The influence that social surroundings have on overall health is well documented, as both clinical and epidemiological findings support associations connecting favorable social experiences, increased well-being, and healthy aging (103). Strong social support networks have been shown to reduce mortality and morbidity rates in the elderly through a variety of means, including increased resistance to cardiovascular disease (104), decreased incidence of risk factors contributing to coronary disease (105), improved rehabilitation from incidence of stroke (106), and enhanced protection from cognitive decline (107). Psychosocial stress and low socioeconomic status also confer increased vulnerability to morbidity and mortality (108, 109). Similar social effects on behavior and physiology have been observed in various animal models, where increasing social exposure can delay disease progression and strengthen immune function (110, 111), improve physiological function, and reduce cellular stress response (112). Social stress and low social status reduced life span and increased the risk of cardiovascular disease in mice (113). Together these data support the overarching hypothesis that enhancing social well-being slows the aging process across taxa.
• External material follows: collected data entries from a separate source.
-- ==== Sys2Proof/Laws/Frames.lean ====
section
/-! SUPPORT. The frames of the shared operations: for each one, every field of the state it leaves as it was. -/

namespace Sys2Proof.Machine

set_option linter.unusedSimpArgs false
set_option linter.unusedTactic false
set_option linter.unnecessarySeqFocus false

/-- fireFlagged leaves these fields as they were. -/
@[simp] theorem fireFlagged_frame (s : State) (k : CauseKind) (i : StationId) (l : Bool) :
    (s.fireFlagged k i l).params = s.params ∧ (s.fireFlagged k i l).engine = s.engine ∧
    (s.fireFlagged k i l).published = s.published ∧ (s.fireFlagged k i l).stations = s.stations ∧
    (s.fireFlagged k i l).heldTakes = s.heldTakes ∧ (s.fireFlagged k i l).storage = s.storage ∧
    (s.fireFlagged k i l).ramp = s.ramp ∧ (s.fireFlagged k i l).stats = s.stats ∧
    (s.fireFlagged k i l).ports = s.ports ∧ (s.fireFlagged k i l).choices = s.choices ∧
    (s.fireFlagged k i l).lastClear = s.lastClear ∧ (s.fireFlagged k i l).pending = s.pending := by
  refine ⟨?_, ?_⟩ <;> first | rfl | (repeat' constructor)
@[simp] theorem fireFlagged_reads (s : State) (k : CauseKind) (i : StationId) (l : Bool) :
    ((s.fireFlagged k i l).halted = s.halted ∧ (s.fireFlagged k i l).runInFlight = s.runInFlight) ∧
    (∀ j, (s.fireFlagged k i l).station j = s.station j) ∧
    (∀ q, (s.fireFlagged k i l).port q = s.port q) :=
  ⟨⟨halted_congr (by simp), runInFlight_congr (by simp)⟩, fun j => station_congr (by simp) j, fun q => port_congr (by simp) q⟩

/-- fire leaves these fields as they were. -/
@[simp] theorem fire_frame (s : State) (k : CauseKind) (i : StationId) :
    (s.fire k i).params = s.params ∧ (s.fire k i).engine = s.engine ∧ (s.fire k i).published = s.published ∧
    (s.fire k i).stations = s.stations ∧ (s.fire k i).heldTakes = s.heldTakes ∧ (s.fire k i).storage = s.storage ∧
    (s.fire k i).ramp = s.ramp ∧ (s.fire k i).stats = s.stats ∧ (s.fire k i).ports = s.ports ∧
    (s.fire k i).choices = s.choices ∧ (s.fire k i).lastClear = s.lastClear ∧ (s.fire k i).pending = s.pending := by
  refine ⟨?_, ?_⟩ <;> first | rfl | (repeat' constructor)
@[simp] theorem fire_reads (s : State) (k : CauseKind) (i : StationId) :
    ((s.fire k i).halted = s.halted ∧ (s.fire k i).runInFlight = s.runInFlight) ∧
    (∀ j, (s.fire k i).station j = s.station j) ∧
    (∀ q, (s.fire k i).port q = s.port q) :=
  ⟨⟨halted_congr (by simp), runInFlight_congr (by simp)⟩, fun j => station_congr (by simp) j, fun q => port_congr (by simp) q⟩

/-- firePlant leaves these fields as they were. -/
@[simp] theorem firePlant_frame (s : State) (k : CauseKind) :
    (s.firePlant k).params = s.params ∧ (s.firePlant k).engine = s.engine ∧
    (s.firePlant k).published = s.published ∧ (s.firePlant k).stations = s.stations ∧
    (s.firePlant k).heldTakes = s.heldTakes ∧ (s.firePlant k).storage = s.storage ∧ (s.firePlant k).ramp = s.ramp ∧
    (s.firePlant k).stats = s.stats ∧ (s.firePlant k).ports = s.ports ∧ (s.firePlant k).choices = s.choices ∧
    (s.firePlant k).lastClear = s.lastClear ∧ (s.firePlant k).pending = s.pending := by
  refine ⟨?_, ?_⟩ <;> first | rfl | (repeat' constructor)
@[simp] theorem firePlant_reads (s : State) (k : CauseKind) :
    ((s.firePlant k).halted = s.halted ∧ (s.firePlant k).runInFlight = s.runInFlight) ∧
    (∀ j, (s.firePlant k).station j = s.station j) ∧
    (∀ q, (s.firePlant k).port q = s.port q) :=
  ⟨⟨halted_congr (by simp), runInFlight_congr (by simp)⟩, fun j => station_congr (by simp) j, fun q => port_congr (by simp) q⟩

/-- conditionEnded leaves these fields as they were. -/
@[simp] theorem conditionEnded_frame (s : State) (k : CauseKind) (i : StationId) :
    (s.conditionEnded k i).params = s.params ∧ (s.conditionEnded k i).engine = s.engine ∧
    (s.conditionEnded k i).published = s.published ∧ (s.conditionEnded k i).stations = s.stations ∧
    (s.conditionEnded k i).heldTakes = s.heldTakes ∧ (s.conditionEnded k i).storage = s.storage ∧
    (s.conditionEnded k i).ramp = s.ramp ∧ (s.conditionEnded k i).stats = s.stats ∧
    (s.conditionEnded k i).ports = s.ports ∧ (s.conditionEnded k i).choices = s.choices ∧
    (s.conditionEnded k i).lastClear = s.lastClear ∧ (s.conditionEnded k i).pending = s.pending := by
  refine ⟨?_, ?_⟩ <;> first | rfl | (repeat' constructor)
@[simp] theorem conditionEnded_reads (s : State) (k : CauseKind) (i : StationId) :
    ((s.conditionEnded k i).halted = s.halted ∧ (s.conditionEnded k i).runInFlight = s.runInFlight) ∧
    (∀ j, (s.conditionEnded k i).station j = s.station j) ∧
    (∀ q, (s.conditionEnded k i).port q = s.port q) :=
  ⟨⟨halted_congr (by simp), runInFlight_congr (by simp)⟩, fun j => station_congr (by simp) j, fun q => port_congr (by simp) q⟩

/-- endEvent leaves these fields as they were. -/
@[simp] theorem endEvent_frame (s : State) :
    (s.endEvent).params = s.params ∧ (s.endEvent).engine = s.engine ∧ (s.endEvent).published = s.published ∧
    (s.endEvent).stations = s.stations ∧ (s.endEvent).heldTakes = s.heldTakes ∧ (s.endEvent).storage = s.storage ∧
    (s.endEvent).ramp = s.ramp ∧ (s.endEvent).stats = s.stats ∧ (s.endEvent).ports = s.ports ∧
    (s.endEvent).choices = s.choices ∧ (s.endEvent).lastClear = s.lastClear ∧ (s.endEvent).pending = s.pending := by
  refine ⟨?_, ?_⟩ <;> first | rfl | (repeat' constructor)
@[simp] theorem endEvent_reads (s : State) :
    ((s.endEvent).halted = s.halted ∧ (s.endEvent).runInFlight = s.runInFlight) ∧
    (∀ j, (s.endEvent).station j = s.station j) ∧
    (∀ q, (s.endEvent).port q = s.port q) :=
  ⟨⟨halted_congr (by simp), runInFlight_congr (by simp)⟩, fun j => station_congr (by simp) j, fun q => port_congr (by simp) q⟩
Consistent with how humans approach social situations, many animals are capable of engaging others and forming interpersonal relationships within their social construct by relying on physical senses to identify those who they consider acceptable (e.g., for the purpose of courtship and mating) or those they perceive as aversive (e.g., territorial opponents). Studies using model systems have revealed that social perception mechanisms involved with the interpretation of conspecific sex are largely driven by smell- and taste-dependent pheromonal cues, whose composition differs across sexes and species (114, 115). For example, a highly discrete, sexually dimorphic circuit in Drosophila involves a single peripheral olfactory receptor, Or67d, that responds specifically to the male pheromone cis-vaccenyl acetate (116, 117). Also in Drosophila, nonvolatile cuticular hydrocarbons, which are detected by specific taste receptors such as the cation channel ppk23, are sex specific and influenced by diet, age, and molecular pathways that modulate life span (114, 118, 119). The behavioral switch between mating and aggressive tendencies in mice is defined by the interplay of pheromone inputs received by the main olfactory epithelium and vomeronasal organ as well as CNS modulation of sex-driven behavioral circuits by testosterone and estrogen (120). Consistent with these observations, primate species not only rely on olfactory cues to determine outgroup individuals who pose a threat (121) but also to evaluate reproductive worthiness of favorable mates (122).

Recent work indicates that perception of the opposite sex has significant effects on aging and age-related traits in several species. In C. elegans, hermaphrodites exhibited accelerated aging and shortened life span when exposed to a specific blend of pheromonal cues, called ascarosides, that are secreted by males and promote sexual maturation (123, 124). Similarly, in Drosophila, general loss of olfactory receptor function increased life span (22), and genetic reprogramming of male or female flies to produce the pheromone profile of the opposite sex demonstrated that perception of the opposite sex alone was sufficient to significantly alter fat metabolism, stress resistance, and life span (81). These effects scaled with increased exposure to pheromones, led to general changes in the metabolic profile of the brain, and required specific neuropeptidergic pathways, such as NPF/NPY and CRZ/GNRH (81, 125).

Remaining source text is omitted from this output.